3. Microfluidic technologies for exosome isolation

The advent of microfluidic technologies has allowed the development of new exosome manipulation techniques which, though still at an early stage of development (most of these were developed between 2012 and 2015), are proving themselves extremely convenient in terms of reagent volumes, product purity and isolation time (cf. ESI Table for detailed comparison of techniques). The techniques developed so far for microfluidic-based exosomal purification can be classified in three categories including (i) trapping exosomes with an immune-affinity approach, (ii) sieving (e.g. nanoporous membranes) or (iii) trapping exosomes on porous structures (e.g. nanowire-on-micropillars). Sieving approach differs from the others by the possibility to start from whole blood without previous treatment.

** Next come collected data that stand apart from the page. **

-- ==== Sys2Proof/Machine/Flags.lean ====
section
/-!
DEFINITION. The flags of a context (R154, R255 to R258): OVF, INV, the overflow count, and the record of the first INV
event.
-/
namespace Sys2Proof.Machine

/-- n elements overflow in a conversion: OVF sets and the saturating count rises by n (R255). -/
def ovfElems (c : Ctx) (n : Nat) : Ctx :=
  if n = 0 then c else { c with ovf := true, ovfCount := BitVec.ofNat 32 (min m32 (c.ovfCount.toNat + n)) }

/-- A block result, a stack addition or a combine rounds a finite value to an infinity: OVF alone (R255). -/
def ovfArray (c : Ctx) (b : Bool) : Ctx := if b then { c with ovf := true } else c

/-- Whether event (op, block) comes before the recorded one in issue order of MX operations (R257). -/
def invEarlier (c : Ctx) (op kblk : Nat) : Bool :=
  !c.inv || decide (op < c.invOp) || (op == c.invOp && decide (kblk < c.invKblk.toNat))

/-- An INV event of MX operation `op`: the flag sets, and the record keeps the earliest event (R256, R257). -/
def invEvent (c : Ctx) (op : Nat) (tile : W32) (kblk : Nat) : Ctx :=
  if invEarlier c op kblk then { c with inv := true, invOp := op, invTile := tile, invKblk := BitVec.ofNat 32 kblk }
  else { c with inv := true }

/-- FLGRD: OVF in bit 0, INV in bit 1, the overflow count in bits 63:32 (R162). -/
def flagsWord (c : Ctx) : W64 :=
  BitVec.ofNat 64 (c.ovf.toNat + 2 * c.inv.toNat + 2 ^ 32 * c.ovfCount.toNat)

/-- FLGCLR: clears the flags set in B; bit 63 clears the count; the record stays (R162, R258). -/
def flagsClear (c : Ctx) (b : W64) : Ctx :=
  { c with ovf := c.ovf && !bvBit b 0, inv := c.inv && !bvBit b 1,
           ovfCount := if bvBit b 63 then 0 else c.ovfCount }

end Sys2Proof.Machine
end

However, all methods require further off-chip additional steps for sample preparation, such as plasma extraction, or reagent mixing.22

3.1 Immunological separation

Immuno-chip. Chen et al. demonstrated the first immune affinity approach for the capture of exosomes within a microfluidic device.23 The separation principle relies on receptors on the exosome outer surface which enable specific collection according to their origin and function, and allow their isolation from other shed membrane particles and lipid structures. The device features a planar structure with herringbone engravings to enhance mixing (cf.Fig. 1a). Collected exosomes are characterised in situ, after several washing steps, or lysed for DNA extraction.23 Chen et al. demonstrated a faster method (~1 h), with respect to the traditional technologies, that used smaller amounts of reagents (100–400 μl). Total RNA amount, extracted from exosomes captured on-chip using CD63 antibodies (common exosomal marker) from 400 μL serum samples, was around 30 ng for non-small cell lung cancer patients. Further analyses demonstrated the quality and quantity of on-chip exosomal RNA was sufficient for the evaluation of tumor-derived RNA.

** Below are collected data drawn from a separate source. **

-- ==== Sys2Proof/Machine/Collect.lean ====
section
/-!
DEFINITION. One collective on one member (R395 to R408): what it contributes, the chunks it forms for a phase, what it does with
the data of a phase, and its results. A docket works through its phases: it forms the chunks of a phase once it has accepted
every transfer of the phases before, and combines received data in ascending sender order (R387, R395).
-/
namespace Sys2Proof.Machine

/-! ## Elements -/

def elemsNone : Elems := ⟨0, [], false, []⟩
def noMember (_ : Nat) : Nat := 0xFFFF
def noElem : Nat := 0xFFFFFFFF
/-- Elements lo to hi − 1 of a run of elements. -/
def sliceE (v : Elems) (lo hi : Nat) : Elems :=
  ⟨lo, (v.vals.drop (lo - v.lo)).take (hi - lo), v.pois, v.nans.filter (fun e => decide (lo ≤ e.1 ∧ e.1 < hi))⟩
/-- Put the elements of `w` over those of `v`. -/
def overlayE (v w : Elems) : Elems :=
  ⟨v.lo, v.vals.take (w.lo - v.lo) ++ w.vals ++ v.vals.drop (w.lo - v.lo + w.vals.length), v.pois || w.pois,
    w.nans.foldl (fun m e => sins m e.1 e.2) v.nans⟩
def isNanIn (code x : Nat) : Bool := Fp.isNan (Fp.decode code x)

/-- The lowest contributor of a NaN among two operands (R403). -/
def nanFrom (code : Nat) (a b : Elems) (e x y : Nat) : Nat :=
  min (if isNanIn code x then sget noMember a.nans e else 0xFFFF) (if isNanIn code y then sget noMember b.nans e else 0xFFFF)

/-- Add element by element, the older operand on the left (R387, R395). -/
def addE (code : Nat) (a b : Elems) : Elems :=
  let r := (List.range a.vals.length).map (fun i =>
    let x := a.vals.getD i 0
    let y := b.vals.getD i 0
    (a.lo + i, x, y, (Fp.addIn code x y).1))
  ⟨a.lo, r.map (fun t => t.2.2.2), a.pois || b.pois,
    r.foldl (fun m t => if isNanIn code t.2.2.2 then sins m t.1 (nanFrom code a b t.1 t.2.1 t.2.2.1) else m) []⟩

/-- Numbers of `w` bytes each, little-endian. -/
def valsOf (w : Nat) (bs : List Byte) : List Nat :=
  (List.range (bs.length / w)).map (fun i => bytesAt bs (w * i) w)
def packVals (w : Nat) (l : List Nat) : List Byte := l.flatMap (toBytes w)

/-! ## Where a docket keeps them -/

def kOwn : Nat := 0
def kNode : Nat := 1
def kSum : Nat := 2
def kYd : Nat := 3
def kYa : Nat := 4
def kBuf : Nat := 5
def kPart (s : Nat) : Nat := 8 + 2 * s
def kY (s : Nat) : Nat := 9 + 2 * s

def itemOf (k : Docket) (i : Nat) : Option Elems := (k.items.find? (fun e => e.1 == i)).map (·.2)
def putItem (k : Docket) (i : Nat) (v : Elems) : Docket := { k with items := sins k.items i v }
def getItem (k : Docket) (i : Nat) : Elems := (itemOf k i).getD elemsNone
/-- A docket fails with a status; the first one holds (R413). -/
def doomed (k : Docket) (status : Nat) : Docket := if k.doom = 0 then { k with doom := status } else k
/-- A NaN at an element: the lowest element, and for it the lowest member (R403). -/
def noteNan (k : Docket) (e m : Nat) : Docket :=
  if e < k.nanElem ∨ (e = k.nanElem ∧ m < k.nanMember) then { k with nanElem := e, nanMember := m } else k
def noteNans (k : Docket) (l : Sparse Nat) : Docket := l.foldl (fun k e => noteNan k e.1 e.2) k

/-- The status codes of R394. -/
def stOk' : Nat := 1
def stMismatch : Nat := 2
def stStall : Nat := 3
def stBad : Nat := 4
def stLength : Nat := 5
def stOverrun : Nat := 6
def stPoison : Nat := 7
def stE2e : Nat := 8
def stGap : Nat := 9
def stRetry : Nat := 10
def stLane : Nat := 11
def stAborted : Nat := 12

/-! ## Memory as a lane reads and writes it (R382, R383) -/

def srtRead (d : Dev) (a n : Nat) : List Byte × Bool × Dev := memRead d a n
def srtWrite (d : Dev) (s a : Nat) (bs : List Byte) : Dev := agentWrite d (.die s) a bs false

/-- Whether a range lies wholly within the memory of a die (R285, R383). -/
def dieRange (d : Dev) (s a n : Nat) : Bool :=
  n == 0 || (ownerDie a == some s && ownerDie (a + n - 1) == some s &&
    (if a < 0xF000000000 then decide (a + n ≤ s * hbmSpan + (dieStacks d s).length * stackBytes)
     else decide (n ≤ 0x1800000) && presentRange d a n))

/-! ## The plan of an accepted docket -/

def dkWord (k : Docket) : DocketWord := k.post.word
def dkEntry (d : Dev) (k : Docket) : Nat := grp d (dkGroup (dkWord k))
def dkN (d : Dev) (k : Docket) : Nat := gCount (dkEntry d k)
def planIn (d : Dev) (k : Docket) : PlanIn :=
  let e := dkEntry d k
  let w := dkWord k
  ⟨dkOp w, gCount e, k.self, dkPeer w, dkCount w, elemBytes (dkItype w) (dkCount w), dkAcc w, gTree e, gRadices e⟩
/-- The elements that a reduction works on. -/
def sumElems (d : Dev) (k : Docket) : Nat :=
  let w := dkWord k
  if dkOp w = opNorm then 1 else if dkOp w = opReduceScatter then dkN d k * dkCount w else dkCount w
/-- The elements that the member owns (R395). -/
def ownedRange (d : Dev) (k : Docket) : Nat × Nat :=
  let w := dkWord k
  if dkOp w = opReduce then (if k.self = dkPeer w then (0, dkCount w) else (0, 0))
  else if dkOp w = opNorm then (0, 1)
  else shardOf (dkOp w) (dkN d k) (dkCount w) k.self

image file: c5lc00240k-f1.tif
Fig. 1 (a) The first chip realised for microfluidic exosome isolation featured a 19 mm × 20 μm × 4.5 cm chamber with herringbone groves 10 μm deep to enhance contact between microparticles and chip surface. The device is pictured here is filled with supernatant fluid and attached to a syringe pump. Reproduced from ref. 23 with the permission of the Royal Society of Chemistry. (b) A modified version of the same scheme: single channel Exochip, the device has the same dimensions of a standard glass-side (W = 0.75 mm, L = 73 mm, P = 9 mm, H = 100 μm). Up to 12 channels could fit within the dimensions of a microtiter-plate. (c) Experimental setup using a 3 channels Exochip (d) Exochip working scheme: exosomes counting is made possible through a simple 3 steps procedure involving: (i) blood serum infusion within the chip (pre-coated with exosome-specific capture antibodies, anti-CD63), (ii) staining with specifically functionalised (Di-O) fluorescent dye, (iii) on chip analysis through conventional counting methods. Reproduced from ref. 22 with the permission of the Royal Society of Chemistry.
Immuno-chips and on-chip fluorescent characterisation. Kanwar et al.22 used the same principle, modifying the prior design so as to carry out “on chip” exosome quantification by a fluorescent assay method on a standard read-out plate reader. The device, called Exochip, features several circular wells connected by narrow channels, in order to enhance mixing (Fig. 1b–d). Additionally, the extended retention time leads to a stronger interaction between the exosomes and the functionalised surface. Besides being specially adapted for further analysis, the device can also be easily scaled up, simply adding more rows of wells in the same chip. The protein yield of the ExoChip exosomes was 15–18 μg of total protein and 10–15 ng of total nucleic acid from 400 μL serum samples. A higher level of fluorescence on the chip was measured in exosomes obtained from patients with pancreatic cancer compared to healthy volunteers. This was in line with the relatively higher protein expression of CD63 and Rab5 measured in the exosomes from the cancer patients (western blot). A panel of miRNAs measured in the extracted exosomes was also able to distinguish between cancer patients and healthy volunteers. He et al.24 developed a cascading chip where exosome isolation and enrichment, chemical lysis, protein immuno-precipitation and sandwich immunoassay assisted by chemi-fluorescence detection are integrated in a microfluidic circuit. The on-chip isolation protocol takes less than 1.5 hours and only requires 30 μl of human plasma premixed with antibody-labelled magnetic beads. The analysis of type 1 insulin growth factor receptor (IGF-1R) concentration in on-chip exosomes, though 100 times lower than that recovered from ultracentrifugation, showed a clear overexpression of the marker in 5 non-small-cell lung cancer patients compared to 6 healthy volunteers confirming the diagnostic potential of this approach. As mentioned in section 2, one of the main limitations of immunological analysis is its focus on only one particular surface protein at a time.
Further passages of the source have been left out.